(Entries taken from a collection)
++++++++++++++++++++

-- ==== Sys2Proof/Machine/Fixes.lean ====
section
/-! DEFINITION. Corrections on the air, RTCM output, self-solved reports, observation records, base-solved fixes, modes and
the fixes block's opcodes (R141 to R171). The solver's arithmetic and the RTCM bodies are free values (assumption 8). -/

namespace Sys2Proof.Machine

/-- The SIGNAL code of a system and band (R108, R146). -/
def bandSignal (sys band : Nat) : Nat := 2 * sys - 1 + band

/-- SAT of R146. -/
def satByte (sys svid : Nat) : Nat := sys * 64 + (svid - 1)

/-- A pseudorange in mm, from µm. -/
def prMm (o : SigObs) : Int := ((o.pr + 500) / 1000 : Nat)

/-- λ of the band in 10^-12 m, as R154 names it. -/
def lambdaNm (band : Nat) : Int := if band = 0 then 190293673 else 254828049

/-- The F32 code of n / 2 for a natural number, rounded to nearest, ties to even (R150, R161). -/
def f32Half (n : Nat) : Nat :=
  if n = 0 then 0 else
  let e := Nat.log2 n
  if e ≤ 23 then (126 + e) * 8388608 + (n * 2 ^ (23 - e) - 8388608)
  else
    let d := 2 ^ (e - 23)
    let q := n / d
    let r := n % d
    let m := if 2 * r < d ∨ (2 * r = d ∧ q % 2 = 0) then q else q + 1
    (126 + e) * 8388608 + (m - 8388608)

/-- An F32 variance in mm² as a standard deviation in mm, rounded up, holding at FFFFh (R162). -/
def sigmaMm (units : Int) : Nat := min 0xFFFF (ceilSqrt (ceilDiv units.toNat (2 ^ 149)))

/-- A fix record (R161); `cov` tells whether the covariance is shown. -/
def fixBytes (cov : Bool) (f : FixRec) : Bytes :=
  le 8 f.epoch ++ le 4 f.tick ++ le 1 f.robot ++ le 1 f.typ ++ le 1 f.source ++ le 1 f.reason ++ le 2 f.flags ++ le 2 f.age ++
  le 1 f.sats ++ le 1 f.sigs ++ le 1 f.fixedAmb ++ le 1 f.timeQ ++ leS 4 f.enu.1 ++ leS 4 f.enu.2.1 ++ leS 4 f.enu.2.2 ++
  leS 8 f.xyz.1 ++ leS 8 f.xyz.2.1 ++ leS 8 f.xyz.2.2 ++
  (if cov then (padTo 6 0 (f.cov.take 6)).flatMap (le 4) else zeros 24) ++ le 2 f.ratio ++ le 2 f.resid

/-- The record of a robot without one (R168). -/
def noFix (robot reason : Nat) : FixRec := {
  epoch := 0, tick := 0, robot := robot, typ := 0, source := 0, reason := reason, flags := 0, age := 0, sats := 0, sigs := 0,
  fixedAmb := 0, timeQ := 0, enu := (0, 0, 0), xyz := (0, 0, 0), cov := [], ratio := 0, resid := 0 }

/-- The fix state of a robot that has just entered the flock (R141). -/
def FixRobot.fresh : FixRobot := {
  base := false, rate := 0, pend := none, newest := none, own := none, corsIn := 0, corsMissed := 0, missRun := 0, sigs := [],
  lastEpoch := none, keyFrom := none, keyFirst := false, filter := 0, started := false, typ := 0, validRun := 0, released := false, arRun := false,
  lastGood := 0, resets := [], restarts := [] }

/-- The filter restarts (R159, R165). -/
def FixRobot.restart (x : FixRobot) : FixRobot :=
  { x with started := false, filter := 0, validRun := 0, released := false, resets := [] }

/-- The state for a fix of the epoch at `t`: restarted first where a restart is due at or before it. -/
def FixRobot.upTo (t : Nat) (x : FixRobot) : FixRobot :=
  if x.restarts.any (fun e => decide (e ≤ t)) then { x.restart with restarts := x.restarts.filter (fun e => decide (t < e)) } else x

/-- The signals of a COR whose ambiguity is reset, by 2 × SAT + band. -/
def freshKeys (sigs : List ObsSig) : List Nat := (sigs.filter (fun o => o.fresh)).map (fun o => 2 * o.sat + o.band)

/-! ### The compact observation record (R152 to R156) -/

/-- NSAT, NSIG, the SAT list and the bytes of BANDS. -/
def corSats (b : Bytes) : List Nat := (List.range (u8 b 2)).map (fun i => u8 b (8 + i))
def corBands (b : Bytes) (i : Nat) : Nat := u8 b (8 + u8 b 2 + i / 4) / 4 ^ (i % 4) % 4

/-- Where the entries begin. -/
def corEntriesAt (b : Bytes) : Nat := 8 + u8 b 2 + ceilDiv (u8 b 2) 4

/-- The satellites and bands of the entries, in order (R152). -/
def corSignals (b : Bytes) : List (Nat × Nat) :=
  ((corSats b).zipIdx).flatMap (fun x =>
    (if bit (corBands b x.2) 0 then [(x.1, 0)] else []) ++ (if bit (corBands b x.2) 1 then [(x.1, 1)] else []))

/-- Reads `n` entries: whether each is a key, and its value; none when the bytes run out or some are left (R153). -/
def corEntries : Nat → Bytes → Option (List (Bool × Nat))
  | 0, b => if b = [] then some [] else none
  | n + 1, b =>
    let key := u8 b 0 % 2 == 1
    let k := if key then 8 else 2
    if b.length < k then none else (corEntries n (b.drop k)).map (fun t => (key, rd b 0 k) :: t)

/-- Strictly ascending. -/
def ascending : List Nat → Bool
  | a :: b :: t => decide (a < b) && ascending (b :: t)
  | _ => true

/-- The first reason for which a COR is discarded whole (R156); `idx` is the EPOCH_IDX of its slot. -/
def corReason (b : Bytes) (idx : Nat) : Option Nat :=
  match (if b.length < 8 ∨ 128 < b.length then none else corEntries (u8 b 3) (b.drop (corEntriesAt b))) with
  | none => some 1
  | some es =>
    let n := u8 b 2
    let lastBits := if n % 4 = 0 then 0 else u8 b (corEntriesAt b - 1) / 4 ^ (n % 4)
    if (corSignals b).length ≠ u8 b 3 ∨ (List.range n).any (fun i => corBands b i == 0) then some 2
    else if u8 b 0 / 16 ≠ 1 ∨ u8 b 0 % 8 ≠ 0 ∨ lastBits ≠ 0 then some 3
    else if ascending (corSats b) = false ∨ (corSats b).any (fun x => x / 64 == 0 || decide (svidMax (x / 64) < x % 64 + 1))
      then some 4
    else if bit (u8 b 0) 3 ∧ es.any (fun e => !e.1) then some 5
    else if u8 b 1 ≠ idx then some 7
    else none

/-- What decoding one entry gives: the signal's new state, its observation, the carrier's change in 1/256 cycle since the
previous epoch, a failed window (reason 6) and an undecodable delta. -/
structure Decoded where
  st : Option SigState
  obs : Option ObsSig
  dy : Option Int
  window : Bool
  undec : Bool
  /-- A key with SLIP that was not decoded: what was held of the signal goes (R164). -/
  drop : Bool

/-- Decodes one entry (R154, R164, R165): `o` is the base's own ANT_A observation of the signal at the epoch, `baseSlip` tells of a slip
of the base's signal since the robot's previous epoch of it, and `hold` is the epochs of FIX_HOLD_S. -/
def decodeEntry (n : Nat) (clock : Int) (hold : Nat) (o : Option SigObs) (baseSlip : Bool) (st : Option SigState) (sat band : Nat)
    (e : Bool × Nat) : Decoded :=
  match o with
  | none => ⟨none, none, none, false, false, e.1 && bit e.2 2⟩
  | some o =>
    if e.1 then
      let code : Int := field e.2 40 24
      let phi : Int := field e.2 19 21
      let rate := toSigned 16 (field e.2 3 16)
      let slip := bit e.2 2
      let half := bit e.2 1
      let pb := prMm o
      let x0 := clock + 10 * code
      let x := x0 + 167772160 * State.rndRat (((pb - x0 : Int) : Rat) / 167772160)
      if 40000000 < (x - pb).natAbs then ⟨none, none, none, true, false, slip⟩
      else
        let old := st.isNone || slip || baseSlip || (match st with
          | some t => decide (t.n + hold < n) || decide (t.used + hold < n)
          | none => true)
        let dy : Option Int := match st with
          | some t => if t.n + 1 = n ∧ slip = false then
              let yu := phi + 2097152 * State.rndRat (((t.y + 64 * rate - phi : Int) : Rat) / 2097152)
              some (yu - t.y) else none
          | none => none
        let used := match st with | some t => if old then n else t.used | none => n
        ⟨some ⟨n, x, phi, phi - 64 * rate, half, used⟩, some ⟨sat, band, x, phi, half, old⟩, dy, false, false, false⟩
    else
      match st with
      | none => ⟨none, none, none, false, true, false⟩
      | some t =>
        if t.n + 1 ≠ n then ⟨none, none, none, false, true, false⟩
        else
          let dcarr := toSigned 10 (field e.2 6 10)
          let dcmc := toSigned 5 (field e.2 1 5)
          let y := 2 * t.y - t.yPrev + 4 * dcarr
          let x := t.x + State.rndRat (((lambdaNm band * (y - t.y) : Int) : Rat) / 256000000) + 200 * dcmc
          let fresh := baseSlip || decide (t.used + hold < n)
          ⟨some ⟨n, x, y, t.y, t.half, if fresh then n else t.used⟩, some ⟨sat, band, x, y, t.half, fresh⟩, some (y - t.y),
            false, false, false⟩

++++++++++++++++++++

■ **Problem statement**
Would you copy all lines in the records where the string "rndRat" appears?

■ **Task solution**
      let x := x0 + 167772160 * State.rndRat (((pb - x0 : Int) : Rat) / 167772160)
              let yu := phi + 2097152 * State.rndRat (((t.y + 64 * rate - phi : Int) : Rat) / 2097152)
          let x := t.x + State.rndRat (((lambdaNm band * (y - t.y) : Int) : Rat) / 256000000) + 200 * dcmc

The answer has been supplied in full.